This is worth… Well, this is worth a tidy sum, to tell you the truth.
Tidy enough for you to want it?
Yes, definitely enough for that, let me make a phone call.
What next?
A bag, the bag that Regan had always known she’d one day pack, only this time when she stopped to place the things that mattered inside it she’d find that nothing here had mattered at all. Instead she’d throw nearly everything into garbage bags, countless balloons of bulging plastic to contain all her immaterial materials, and that would be another conversation. Two conversations, actually.
The first would be short: Regan, I’m walking into a meeting, what is it?
Nothing important, just letting you know I won’t be there when you get home, thank you for the shape you took in my life but it’s over now, it doesn’t fit.
Then the second: May I help you?
Yes, how much is all this worth?
Well, I really don’t know, this is an entire wardrobe.
Yes, I know. How soon will you know?
Maybe… maybe tomorrow? The next day?
That’s fine, take your time, here’s my phone number.
Where are you located? If we can’t accept some things—
I don’t know yet. If you can’t accept it, just donate it.

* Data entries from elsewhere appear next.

-- ==== Sys2Proof/Proofs/HoldFreezes.lean ====
section
/-! How a hold freezes its blocks (R194–R197): what fills the open block and writes the directories leaves the map, the
frozen blocks change their owner, and the reserve lends as many. -/

namespace Sys2Proof.Machine

/-! ### Lines and directories -/

/-- Besides the slots, the map stays, and what the Depot knows of units and records. -/
structure LinesKept (s u : State) : Prop extends SlotsKept s u where
  map : u.dpt.map = s.dpt.map
  units : u.dpt.units = s.dpt.units
  recs : u.dpt.recs = s.dpt.recs

namespace LinesKept
variable {s u v : State}

theorem refl (s : State) : LinesKept s s := { SlotsKept.refl s with map := rfl, units := rfl, recs := rfl }

theorem trans (h : LinesKept s u) (k : LinesKept u v) : LinesKept s v :=
  { h.toSlotsKept.trans k.toSlotsKept with
    map := k.map.trans h.map, units := k.units.trans h.units, recs := k.recs.trans h.recs }

theorem foldl {α : Type} {f : State → α → State} (hf : ∀ s x, LinesKept s (f s x)) (l : List α) :
    ∀ s, LinesKept s (l.foldl f s) := by
  induction l with
  | nil => exact refl
  | cons x l ih => exact fun s => (hf s x).trans (ih _)

theorem entries (h : LinesKept s u) : u.mapEnt = s.mapEnt := h.mapEnt h.map

end LinesKept

/-- A line written reaches the memory, its errors and the flip mask's registers. -/
theorem State.writeLine_linesKept (l : Nat) (d : List Byte) (s : State) : LinesKept s (s.writeLine l d) := by
  unfold State.writeLine
  dsimp only
  split
  · exact { SlotsKept.set (.setBit (.setBit (.set (.set (.set (((SlotsKept.refl s).withDpt rfl).withDpt rfl) _ (by decide)) _
      (by decide)) _ (by decide)) _ _ (by decide)) _ _ (by decide)) _ (by decide) with map := rfl, units := rfl, recs := rfl }
  · exact { (SlotsKept.refl s).withDpt rfl with map := rfl, units := rfl, recs := rfl }

theorem State.writeLines_linesKept (ds : List (List Byte)) : ∀ (l : Nat) (s : State), LinesKept s (s.writeLines l ds) := by
  induction ds with
  | nil => exact fun _ s => .refl s
  | cons d ds ih => exact fun l s => (State.writeLine_linesKept l d s).trans (ih _ _)

theorem State.writeDirectory_linesKept (b : Nat) (ring : Bool) (s : State) : LinesKept s (s.writeDirectory b ring) := by
  unfold State.writeDirectory
  have lines := State.writeLines_linesKept (linesOf (s.directoryBytes b ring
    ++ List.replicate (4096 - (s.directoryBytes b ring).length) 0)) ((s.systemBase * blockBytes + 4096 * b) / 64) s
  exact { lines.toSlotsKept.withDpt rfl with map := lines.map, units := lines.units, recs := lines.recs }

theorem State.ringDirectories_linesKept (s : State) : LinesKept s s.ringDirectories :=
  .foldl (fun s b => State.writeDirectory_linesKept b true s) _ s
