-- ==== Sys2Proof/Proofs/RingWriter.lean ====
section
/-! The Ring writer (R184, R185) and the statement on compression and the Ring. -/

namespace Sys2Proof.Machine

theorem exec_ringUnitWrite (s : State) : exec .ringUnitWrite s = .next (State.keeping s (ringUnitWrite s)) := rfl

theorem DepotKept.cmp {s u : State} (h : DepotKept s u) : u.cmp = s.cmp := (congrArg State.cmp h.1 :)

theorem LinesKept.cmp {s u : State} (h : LinesKept s u) : u.cmp = s.cmp := (congrArg State.cmp h.rest :)

theorem LinesKept.unitSeq {s u : State} (h : LinesKept s u) : u.unitSeq = s.unitSeq := by
  unfold State.unitSeq State.get64
  rw [h.get _ (by decide), h.get _ (by decide)]

theorem State.unitSeq_set64 (s : State) (n : Nat) :
    (s.set64 Reg.dptUnitSeqLo Reg.dptUnitSeqHi n).unitSeq = n % 2 ^ 64 := by
  rw [State.unitSeq, State.get64_set64 _ _ _ _ (by decide), BitVec.toNat_ofNat]

/-- The unit that the Ring writer enters for what it has written at a place. -/
def Ready.placed (r : Ready) (seq block offset : Nat) (gens : List (Nat × BitVec 32)) : RUnit :=
  ⟨seq, r.unit.chan, block, offset, r.body.length, descriptorBytes r seq block offset, gens,
    (r.unit.span.map fun y => y.1).getD r.unit.time, (r.unit.span.map fun y => y.2).getD r.unit.time, r.unit.span.isSome⟩

/-- The oldest ready unit is written: it enters the Ring's units as the last one, under the next UNIT_SEQ. -/
theorem ringUnitWrite_places {s : State} {r : Ready} {rest : List Ready} (oldest : s.cmp.ready = r :: rest)
    (depot : s.modes.depot = true) : ∃ u block offset gens, LinesKept u (ringUnitWrite s) ∧ u.cmp.ready = rest
      ∧ u.unitSeq = (s.unitSeq + 1) % 2 ^ 64
      ∧ u.dpt.units.getLast? = some (r.placed s.unitSeq block offset gens) := by
  have taken := State.allocate_depotKept true 63 ((r.body.length + 63) / 64) (s.withCmp fun x => { x with ready := rest })
  unfold ringUnitWrite
  simp only [oldest, depot, Bool.not_true, Bool.false_eq_true, if_false]
  generalize State.allocate true 63 ((r.body.length + 63) / 64) (s.withCmp fun x => { x with ready := rest }) = a at taken ⊢
  obtain ⟨block, offset, gens, v⟩ := a
  have written := State.writePart_depotKept (fun _ _ _ => false) gens offset
    ((cellsOf (stackIsland block) (if r.fromEngine then 4 else 1) 4 r.body).map fun (c : Cell) => c.data) v
  refine ⟨_, block, offset, gens, State.ringDirectories_linesKept _, ?_, State.unitSeq_set64 .., ?_⟩
  · rw [State.set64_cmp, State.withCmp_cmp, State.withDpt_cmp]
    exact congrArg Cmp.ready (written.cmp.trans taken.cmp)
  · rw [State.set64_dpt, State.withCmp_dpt, State.withDpt_dpt]
    exact List.getLast?_concat

theorem ringUnitWrite_writes {s : State} {r : Ready} {rest : List Ready} (oldest : s.cmp.ready = r :: rest)
    (depot : s.modes.depot = true) :
    ∃ t x, exec .ringUnitWrite s = .next t ∧ t.cmp.ready = rest ∧ t.unitSeq = (s.unitSeq + 1) % 2 ^ 64
      ∧ t.dpt.units.getLast? = some x ∧ x.useq = s.unitSeq ∧ x.chan = r.unit.chan ∧ x.length = r.body.length
      ∧ x.descriptor = descriptorBytes r s.unitSeq x.block x.offset := by
  obtain ⟨u, block, offset, gens, kept, ready, seq, last⟩ := ringUnitWrite_places oldest depot
  refine ⟨_, r.placed s.unitSeq block offset gens, exec_ringUnitWrite s, ?_, ?_, ?_, rfl, rfl, rfl, rfl⟩
  · rw [State.keeping_cmp, kept.cmp, ready]
  · exact kept.unitSeq.trans seq
  · rw [State.keeping_dpt, kept.units, last]

/-! ### The statement -/

/-- Settles O51: each unit's way, and each outcome, is an equation of its event, and the retries that are offered afterwards
only add units to those that are ready. -/
theorem compressionAndRingComplete : Obligations.CompressionAndRingComplete := by
  unfold Obligations.CompressionAndRingComplete
  exact ⟨fun _ _ _ => unitComplete_sends, fun _ _ _ _ _ => engineResult_first,
    fun _ _ _ _ _ => engineResult_retried, fun _ _ _ _ => engineResult_unresolved, fun _ _ _ _ _ _ => engineResult_retry,
    fun _ _ _ => cmpDeadlineExpire_settles, fun _ _ _ => ringUnitWrite_writes⟩

end Sys2Proof.Machine
end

Are you sure? This is a lot of stuff, most of it looks expensive.
Yes, I’m sure.
Then, when everything was gone, she’d find something, anything. Three hundred square feet? Sure, fine, she didn’t need space. What did she possess? As long as the light was good, it would do.
We’ll need to run a standard credit check, obviously. You understand.
I can give you a year’s rent upfront.
You… you can?
Yes. Cashier’s check okay?
Well… alright, yes, fine.
(It’s not the best neighborhood, but not the worst, either.)
She wouldn’t throw her phone in the river or the lake. That was running away, which she wasn’t doing.
She wasn’t running away. She wasn’t running at all. She was coming back, and it would only look and feel like running until she knocked on Aldo’s door and he pulled it open, and then it would go like this:
Are you ready?
And she would say: Yes, I’m ready.
Come on, Rinaldo, let’s start again.
part four, firsts.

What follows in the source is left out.